- **DATA SECTION**:
/-- The wait state of a thread record: address, phase, kind. -/
def Thread.waitBytes (th : Thread) : List Byte :=
  match th.remotePend, th.wait with
  | p :: _, _ =>
    match p.res with
    | .remote _ _ a _ => leBytes 8 a.toNat ++ leBytes 4 (p.dst.val + if p.n = 2 then 64 else 0) ++ leBytes 4 3
    | .vals _ | .nested _ | .load _ => leBytes 16 0
  | [], .barrier a _ n => leBytes 8 a.toNat ++ leBytes 4 n.toNat ++ leBytes 4 1
  | [], .coll _ => leBytes 8 0 ++ leBytes 4 0 ++ leBytes 4 2
  | [], .none | [], .debug | [], .faulted => leBytes 16 0

/-- The address of a parked access, or 0. -/
def Thread.parkedAt (th : Thread) (ws : List Walk) (lane slot : Nat) : W64 :=
  match th.park with
  | .waiting _ va => va
  | .walking => ((ws.find? fun w => w.who == .thread lane slot || w.who == .fetch lane slot).map Walk.va).getD 0
  | .none | .retry | .failed _ => 0

/-- The 320 bytes of a thread record. -/
def threadRecord (k : Core) (lane slot : Nat) (th : Thread) : List Byte :=
  let rep := match th.rep with | some r => leBytes 4 r.n ++ leBytes 4 r.j | none => leBytes 8 0
  let ctl := (match th.rep with | some r => r.stride % 16 + 16 * r.fields.toNat + 256 | none => 0) +
    2 ^ 16 * th.p.toNat + 2 ^ 24 * (th.cursor % 256)
  let entry := (k.teams.findIdx? fun t => t.op == th.team).getD 0
  leBytes 8 th.pc.toNat ++ leBytes 8 th.full.toNat ++ rep ++ leBytes 4 ctl ++ leBytes 4 th.flags.toNat ++
    th.waitBytes ++ leBytes 8 (lane + 256 * slot + 1024 * (entry % 16) + 16384 * th.rank) ++
    leBytes 8 (th.parkedAt k.walks lane slot).toNat ++
    ((List.range 64).flatMap fun i => leBytes 4 (if th.isFull i then (th.reg i).toNat else 0))

/-- Bytes 0x0000 to 0x013F. -/
def Save.head (v : Save) (s : State) (len : Nat) : List Byte :=
  let q := v.seq
  let t := v.task
  leBytes 4 0x53564149 ++ leBytes 2 (v.kind.code + if v.unhandled then 0x8000 else 0) ++ leBytes 2 1 ++
    leBytes 4 len ++ leBytes 4 v.ctx.toNat ++ leBytes 4 t.queue.val ++ leBytes 4 t.rcd.nodeid.toNat ++
    leBytes 8 q.itern.toNat ++ (q.iter.toList.flatMap fun x => leBytes 4 x.toNat) ++ leBytes 8 q.nodearg.toNat ++
    leBytes 8 t.rcd.image.toNat ++ leBytes 4 v.partcores ++
    leBytes 4 ((if t.rcd.cooperative then 1 else 0) + if t.rcd.restartable then 2 else 0) ++ leBytes 8 v.coop ++
    leBytes 8 s.ticks ++ leBytes 2 q.dtag.toNat ++ leBytes 6 0 ++ compatKey ++ leBytes 128 0 ++
    leBytes 8 q.pc.toNat ++ leBytes 8 q.p.toNat ++ leBytes 8 q.trapvec.toNat ++ leBytes 8 q.epc.toNat ++
    leBytes 8 q.trapcause.toNat ++ leBytes 8 q.tflags.toNat ++ leBytes 8 (if q.trapen then 1 else 0) ++
    leBytes 8 q.faircyc

/-- The register part, 0x0200 to 0x11FF. -/
def Save.regs (v : Save) : List Byte :=
  (v.seq.s.toList.flatMap fun x => leBytes 8 x.toNat) ++ (v.seq.t.toList.flatMap fun x => leBytes 16 x.toNat) ++
    (v.seq.c.toList.flatMap fun x => leBytes 8 x.toNat) ++ (v.dq.toList.flatMap DqRec.toBytes)

/-- The image of a save, with the core it leaves (R340). -/
def Save.image (v : Save) (c : CoreNo) (s : State) : List Byte × State :=
  let k := s.core c
  let freeze := v.kind == .freeze
  let held := if freeze then k.heldOps.length else 0
  let cmds := if freeze then k.cmds.filter Cmd.active else []
  let len := if freeze then k.cdirty else 16384 + v.data.length
  let slot := s.openArea (if freeze && v.seq.restart.isSome then 1 else 0) 128 128
  let safe := match v.seq.safe with | some (a, m) => leBytes 8 a.toNat ++ leBytes 8 m.toNat | none => leBytes 16 0
  let lane := slot.2.openArea
    (if freeze then (k.ops.filter fun o => o.q == .lane && o.st == .queued).length else 0) 128 1024
  let ret := lane.2.openArea cmds.length 64 6144
  let team := ret.2.openArea (if freeze then k.teams.length else 0) 64 1024
  let fbs := if freeze then
      ((k.fb.filter fun e => e.key.ctx == v.ctx).take 16).flatMap fun e => e.toBytes c
    else []
  let ops := team.2.openArea held 128 (128 * held)
  let lists := cmds.flatMap fun m =>
    let bs := if m.listBytes = 0 then [] else m.idx.flatMap fun i => leBytes 4 i.toNat
    bs ++ List.replicate (m.listBytes - bs.length) 0
  let ths := if freeze then k.threads.flatMap fun x => threadRecord k x.1 x.2.1 x.2.2 else []
  (v.head s len ++ slot.1 ++ safe ++ leBytes 4 v.rpend ++ leBytes 2 held ++ leBytes 42 0 ++ v.regs ++ lane.1 ++
    ret.1 ++ team.1 ++ blockMap v.blocks ++ fbs ++ List.replicate (512 - fbs.length) 0 ++ ths ++ ops.1 ++ lists ++
    v.data, ops.2)

/-- Write bytes of a context through its page table (R339). -/
def State.writeVa (s : State) (ctx : W32) (a : Nat) (bs : List Byte) : Except WalkFail State :=
  match s.xlateRange ctx .write a bs.length with
  | .error f => .error f
  | .ok ps => .ok (s.writePieces 256 ctx false ps bs)

/-- Read bytes of a context through its page table. -/
def State.readVa (s : State) (ctx : W32) (a n : Nat) : Except WalkFail (List Byte) :=
  match s.xlateRange ctx .read a n with
  | .error f => .error f
  | .ok ps => .ok (s.dev.readPieces ps)

/-! ### When a core has drained (R118, R341) -/

/-- No fold, store, request or walk result of the core is on its way. -/
def Core.quietPorts (k : Core) : Bool := k.port.isEmpty && k.stores.isEmpty && k.kstores.isEmpty && k.lstores.isEmpty && k.ped.isEmpty

/-- Every engine queue of the core is empty (R120): an op or command that has been delivered stands in none. -/
def Core.enginesEmpty (k : Core) : Bool :=
  (k.ops.all fun o => o.st == .delivered) && (k.cmds.all fun m => m.st == .delivered) && k.teams.isEmpty &&
    k.threads.isEmpty && (k.retq.toList.all List.isEmpty)

/-- The drain of R118: every issued op and command has completed. -/
def Core.drained (k : Core) : Bool :=
  k.ops.isEmpty && k.cmds.isEmpty && k.enginesEmpty && k.seq.pend.isEmpty && k.quietPorts

/-- A thread has no result to wait for but those of remote atomics (R341 step 4). -/
def Thread.still (th : Thread) : Bool := th.pend.all fun p =>
  p.arrived ||
    match p.res with
    | .remote _ _ _ _ => true
    | .vals _ | .nested _ | .load _ => false

/-- Steps 1 to 5 of R341 are done. -/
def Core.frozen (k : Core) : Bool :=
  k.quietPorts && k.seq.pend.isEmpty &&
    (k.ops.all fun o =>
      match o.st, o.q with
      | .queued, .lane => true
      | .queued, .matrix | .queued, .conv => o.held
      | .running, _ => !(k.teamThreads o.id).isEmpty
      | .executed _ _, _ => o.parent.isNone
      | .delivered, _ => true) &&
    k.threads.all fun x => x.2.2.still

/-! ### A core without its task -/

/-- The core lets go of its task: engines, lanes, queues and fault-buffer entries are cleared. -/
def Core.release (k : Core) : Core :=
  let ctx := k.ctx
  let k := k.landAll
  { k with task := none, ops := [], teams := [], slots := Vector.replicate 512 none, cmds := [], locks := [], placing := none,
           retq := k.retq.map fun q => q.filter fun e =>
             match e with
             | .cmd _ => false
             | .marker _ _ => true,
           dq := Vector.replicate 16 {}, walks := [], updates := [], saving := none, trapRec := [],
           fb := k.fb.filter fun e => e.key.ctx != ctx, mem := { k.mem with dirty := [] },
           seq := { k.seq with mode := .idle, pend := [], park := .none, remote := .none, restart := none,
                               drain := none, standSince := none, afterSafe := false },
           health := { k.health with spAvg := none, spLast := none } }

/-! ### Resume (R343, R119) -/

/-- Bytes of a saved task's image, read for its resume; a refused read is a violation (R293). -/
def State.readImage (s : State) (v : Save) (off n : Nat) : Option (List Byte) × State :=
  match s.readVa v.ctx (v.task.slotBase v.slot + off) n with
  | .ok bs => (some bs, s)
  | .error f => (none, s.shepRefused v.ctx .read f)

/-- Every reserved field of an image is zero (R4, R340). -/
def imageReserved (bs : List Byte) (threads : Nat) : Bool :=
  let w (off n : Nat) : Nat := ofBytes ((bs.drop off).take n)
  w 0x44 4 / 4 == 0 && w 0x5A 6 == 0 && w 0x80 128 == 0 && w 0x1D6 42 == 0 &&
    (List.range threads).all fun i => w (16384 + 320 * i + 0x18) 4 / 512 % 128 == 0 && w (16384 + 320 * i + 0x30) 8 / 2 ^ 21 == 0

/-- Read the documented fields of an image back from memory; where it cannot be read, the save stands (R339). Of a
malformed one no field is used (R4); no fault is named, so that these fields are undefined values (R5; log entry 49). -/
def Save.reread (v : Save) (s : State) : Save × State :=
  match s.readImage v 0 (16384 + 320 * v.threads.length) with
  | (none, s) => (v, s)
  | (some bs, s) =>
    let (bs, s) := if imageReserved bs v.threads.length then (bs, s) else s.filler bs.length
    let w (off n : Nat) : Nat := ofBytes ((bs.drop off).take n)
    let q := v.seq
    let q : Seq :=
      { q with
        pc := BitVec.ofNat 64 (w 0x100 8), p := BitVec.ofNat 8 (w 0x108 8) ||| 0x80,
        trapvec := BitVec.ofNat 64 (w 0x110 8), epc := BitVec.ofNat 64 (w 0x118 8),
        trapcause := BitVec.ofNat 64 (w 0x120 8), tflags := BitVec.ofNat 64 (w 0x128 8) &&& tflMask,
        trapen := (w 0x130 8).testBit 0, faircyc := Nat.min 1024 (Nat.max 32 (w 0x138 8)), dtag := BitVec.ofNat 16 (w 0x58 2),
        itern := BitVec.ofNat 64 (w 0x18 8), nodearg := BitVec.ofNat 64 (w 0x30 8),
        iter := Vector.ofFn fun i => BitVec.ofNat 32 (w (0x20 + 4 * i.val) 4),
        s := Vector.ofFn fun i => BitVec.ofNat 64 (w (0x200 + 8 * i.val) 8),
        t := Vector.ofFn fun i => BitVec.ofNat 128 (w (0x400 + 16 * i.val) 16),
        c := Vector.ofFn fun i => BitVec.ofNat 64 (w (0x800 + 8 * i.val) 8) }
    let thread (i : Nat) (th : Thread) : Thread :=
      let o := 16384 + 320 * i
      { th with pc := BitVec.ofNat 64 (w o 8), full := BitVec.ofNat 64 (w (o + 8) 8),
                p := BitVec.ofNat 8 (w (o + 0x1A) 1) ||| 0x80, flags := BitVec.ofNat 6 (w (o + 0x1C) 4),
                v := Vector.ofFn fun j => BitVec.ofNat 32 (w (o + 0x40 + 4 * j.val) 4) }
    ({ v with seq := q, threads := v.threads.zipIdx.map fun x => (x.1.1, thread x.2 x.1.2) }, s)

/-- The saved blocks as memory holds them now. -/
def Save.blockData (v : Save) (s : State) : List Byte × State :=
  let lists := ((v.cmds.filter Cmd.active).map Cmd.listBytes).sum
  let held := (v.ops.filter fun o => o.held && o.st == .queued && o.q != .lane).length
  let off := 16384 + 320 * v.threads.length + 128 * held + lists
  let r := s.readImage v off v.data.length
  (r.1.getD v.data, r.2)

- **EXERCISE GOAL**: Leave out every line above except those from the line with "def State.writeVa (s" up to and including the line with "def Core.enginesEmpty (k", and copy those exactly.

- **RESPONSE AREA**:
def State.writeVa (s : State) (ctx : W32) (a : Nat) (bs : List Byte) : Except WalkFail State :=
  match s.xlateRange ctx .write a bs.length with
  | .error f => .error f
  | .ok ps => .ok (s.writePieces 256 ctx false ps bs)

/-- Read bytes of a context through its page table. -/
def State.readVa (s : State) (ctx : W32) (a n : Nat) : Except WalkFail (List Byte) :=
  match s.xlateRange ctx .read a n with
  | .error f => .error f
  | .ok ps => .ok (s.dev.readPieces ps)

/-! ### When a core has drained (R118, R341) -/

/-- No fold, store, request or walk result of the core is on its way. -/
def Core.quietPorts (k : Core) : Bool := k.port.isEmpty && k.stores.isEmpty && k.kstores.isEmpty && k.lstores.isEmpty && k.ped.isEmpty

/-- Every engine queue of the core is empty (R120): an op or command that has been delivered stands in none. -/
def Core.enginesEmpty (k : Core) : Bool :=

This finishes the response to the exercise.